What you are asked to do: Of the material below, only the lines from the line containing "mask := (outs.map" down to the line containing "R463, R465). -/" belong in the answer, written out exactly.
════════════════
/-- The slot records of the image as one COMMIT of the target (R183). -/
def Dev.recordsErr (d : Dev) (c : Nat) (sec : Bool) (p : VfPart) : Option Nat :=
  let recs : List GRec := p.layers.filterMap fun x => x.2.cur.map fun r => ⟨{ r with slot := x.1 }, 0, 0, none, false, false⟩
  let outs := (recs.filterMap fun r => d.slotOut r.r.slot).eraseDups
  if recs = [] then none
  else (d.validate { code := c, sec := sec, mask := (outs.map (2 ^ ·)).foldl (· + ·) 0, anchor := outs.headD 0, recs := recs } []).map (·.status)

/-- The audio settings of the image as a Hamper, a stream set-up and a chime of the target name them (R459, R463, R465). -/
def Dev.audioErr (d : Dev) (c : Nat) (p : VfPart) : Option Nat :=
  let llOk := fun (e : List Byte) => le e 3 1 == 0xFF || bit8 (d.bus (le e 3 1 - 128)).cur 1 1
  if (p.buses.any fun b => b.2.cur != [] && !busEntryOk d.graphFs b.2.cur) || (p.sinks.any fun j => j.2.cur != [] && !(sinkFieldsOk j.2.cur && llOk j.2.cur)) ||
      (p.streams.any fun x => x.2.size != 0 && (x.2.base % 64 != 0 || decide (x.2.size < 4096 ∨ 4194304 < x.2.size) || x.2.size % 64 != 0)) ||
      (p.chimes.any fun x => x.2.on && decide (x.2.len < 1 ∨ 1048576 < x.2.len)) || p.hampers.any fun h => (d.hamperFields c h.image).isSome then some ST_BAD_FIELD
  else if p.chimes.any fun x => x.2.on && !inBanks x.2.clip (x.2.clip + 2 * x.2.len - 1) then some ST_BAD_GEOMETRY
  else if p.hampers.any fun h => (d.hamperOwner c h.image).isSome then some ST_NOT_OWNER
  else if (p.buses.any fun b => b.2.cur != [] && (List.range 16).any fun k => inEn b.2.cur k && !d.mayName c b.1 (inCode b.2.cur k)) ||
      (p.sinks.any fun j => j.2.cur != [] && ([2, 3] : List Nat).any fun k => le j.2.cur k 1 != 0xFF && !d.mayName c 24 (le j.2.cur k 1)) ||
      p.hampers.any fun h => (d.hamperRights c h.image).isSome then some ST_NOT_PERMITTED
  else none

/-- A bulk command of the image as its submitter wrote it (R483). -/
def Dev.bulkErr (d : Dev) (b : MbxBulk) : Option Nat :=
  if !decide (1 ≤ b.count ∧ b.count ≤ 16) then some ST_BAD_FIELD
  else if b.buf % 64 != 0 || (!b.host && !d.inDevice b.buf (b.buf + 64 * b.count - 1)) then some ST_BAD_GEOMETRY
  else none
════════════════
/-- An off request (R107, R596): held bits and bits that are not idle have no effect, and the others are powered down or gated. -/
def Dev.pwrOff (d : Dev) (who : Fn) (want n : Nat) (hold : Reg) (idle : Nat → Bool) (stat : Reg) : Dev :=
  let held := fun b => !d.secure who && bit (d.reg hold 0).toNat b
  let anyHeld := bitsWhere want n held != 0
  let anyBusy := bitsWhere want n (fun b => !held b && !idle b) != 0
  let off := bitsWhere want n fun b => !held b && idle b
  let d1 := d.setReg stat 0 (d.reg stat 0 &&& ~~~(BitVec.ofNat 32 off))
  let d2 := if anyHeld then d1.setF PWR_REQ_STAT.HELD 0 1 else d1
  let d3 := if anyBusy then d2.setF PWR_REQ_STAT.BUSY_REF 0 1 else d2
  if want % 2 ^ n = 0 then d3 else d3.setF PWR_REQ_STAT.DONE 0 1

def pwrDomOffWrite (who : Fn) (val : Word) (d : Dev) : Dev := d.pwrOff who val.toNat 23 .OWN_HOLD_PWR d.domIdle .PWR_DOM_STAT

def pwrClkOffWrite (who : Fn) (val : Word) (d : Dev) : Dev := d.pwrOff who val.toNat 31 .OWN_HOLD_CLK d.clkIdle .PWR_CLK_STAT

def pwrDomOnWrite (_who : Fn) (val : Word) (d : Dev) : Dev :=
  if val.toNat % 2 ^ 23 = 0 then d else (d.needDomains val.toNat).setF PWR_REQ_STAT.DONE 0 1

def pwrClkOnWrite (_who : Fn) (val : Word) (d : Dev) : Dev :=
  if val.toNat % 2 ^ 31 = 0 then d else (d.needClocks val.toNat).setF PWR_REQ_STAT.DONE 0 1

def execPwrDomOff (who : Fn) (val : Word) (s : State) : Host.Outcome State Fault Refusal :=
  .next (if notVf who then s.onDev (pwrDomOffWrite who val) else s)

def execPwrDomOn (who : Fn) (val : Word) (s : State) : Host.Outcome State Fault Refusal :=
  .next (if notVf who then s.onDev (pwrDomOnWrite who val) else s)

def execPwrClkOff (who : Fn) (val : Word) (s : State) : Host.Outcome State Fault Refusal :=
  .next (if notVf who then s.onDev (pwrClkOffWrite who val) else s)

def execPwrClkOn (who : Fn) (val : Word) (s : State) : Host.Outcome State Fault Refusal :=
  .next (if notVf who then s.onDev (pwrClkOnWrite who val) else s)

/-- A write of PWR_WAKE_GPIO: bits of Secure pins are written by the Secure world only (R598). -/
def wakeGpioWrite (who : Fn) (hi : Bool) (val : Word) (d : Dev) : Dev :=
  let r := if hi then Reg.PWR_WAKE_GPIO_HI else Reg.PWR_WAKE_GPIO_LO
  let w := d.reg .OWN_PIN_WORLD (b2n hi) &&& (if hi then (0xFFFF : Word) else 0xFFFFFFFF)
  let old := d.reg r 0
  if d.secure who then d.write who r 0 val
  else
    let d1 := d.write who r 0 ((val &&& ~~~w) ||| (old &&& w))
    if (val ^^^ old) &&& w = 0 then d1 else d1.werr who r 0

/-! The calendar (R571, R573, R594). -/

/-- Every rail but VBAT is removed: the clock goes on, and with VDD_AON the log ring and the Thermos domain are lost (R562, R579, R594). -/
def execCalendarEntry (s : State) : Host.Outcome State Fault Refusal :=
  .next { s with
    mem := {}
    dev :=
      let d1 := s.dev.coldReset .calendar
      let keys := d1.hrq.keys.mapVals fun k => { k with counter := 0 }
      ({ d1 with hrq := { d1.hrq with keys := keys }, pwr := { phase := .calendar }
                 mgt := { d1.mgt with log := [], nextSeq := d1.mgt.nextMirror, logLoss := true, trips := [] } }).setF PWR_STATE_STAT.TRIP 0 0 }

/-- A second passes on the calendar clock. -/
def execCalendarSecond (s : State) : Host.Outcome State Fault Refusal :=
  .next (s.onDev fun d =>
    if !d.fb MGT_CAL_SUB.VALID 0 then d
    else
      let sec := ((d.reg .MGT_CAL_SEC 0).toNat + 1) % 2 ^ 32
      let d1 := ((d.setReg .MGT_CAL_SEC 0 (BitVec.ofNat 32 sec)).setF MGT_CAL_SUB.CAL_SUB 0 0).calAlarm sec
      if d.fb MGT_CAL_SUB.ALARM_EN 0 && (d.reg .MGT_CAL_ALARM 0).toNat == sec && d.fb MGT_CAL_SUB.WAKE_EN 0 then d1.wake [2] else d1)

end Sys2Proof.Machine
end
════════════════
Answer space:
  else (d.validate { code := c, sec := sec, mask := (outs.map (2 ^ ·)).foldl (· + ·) 0, anchor := outs.headD 0, recs := recs } []).map (·.status)

/-- The audio settings of the image as a Hamper, a stream set-up and a chime of the target name them (R459, R463, R465). -/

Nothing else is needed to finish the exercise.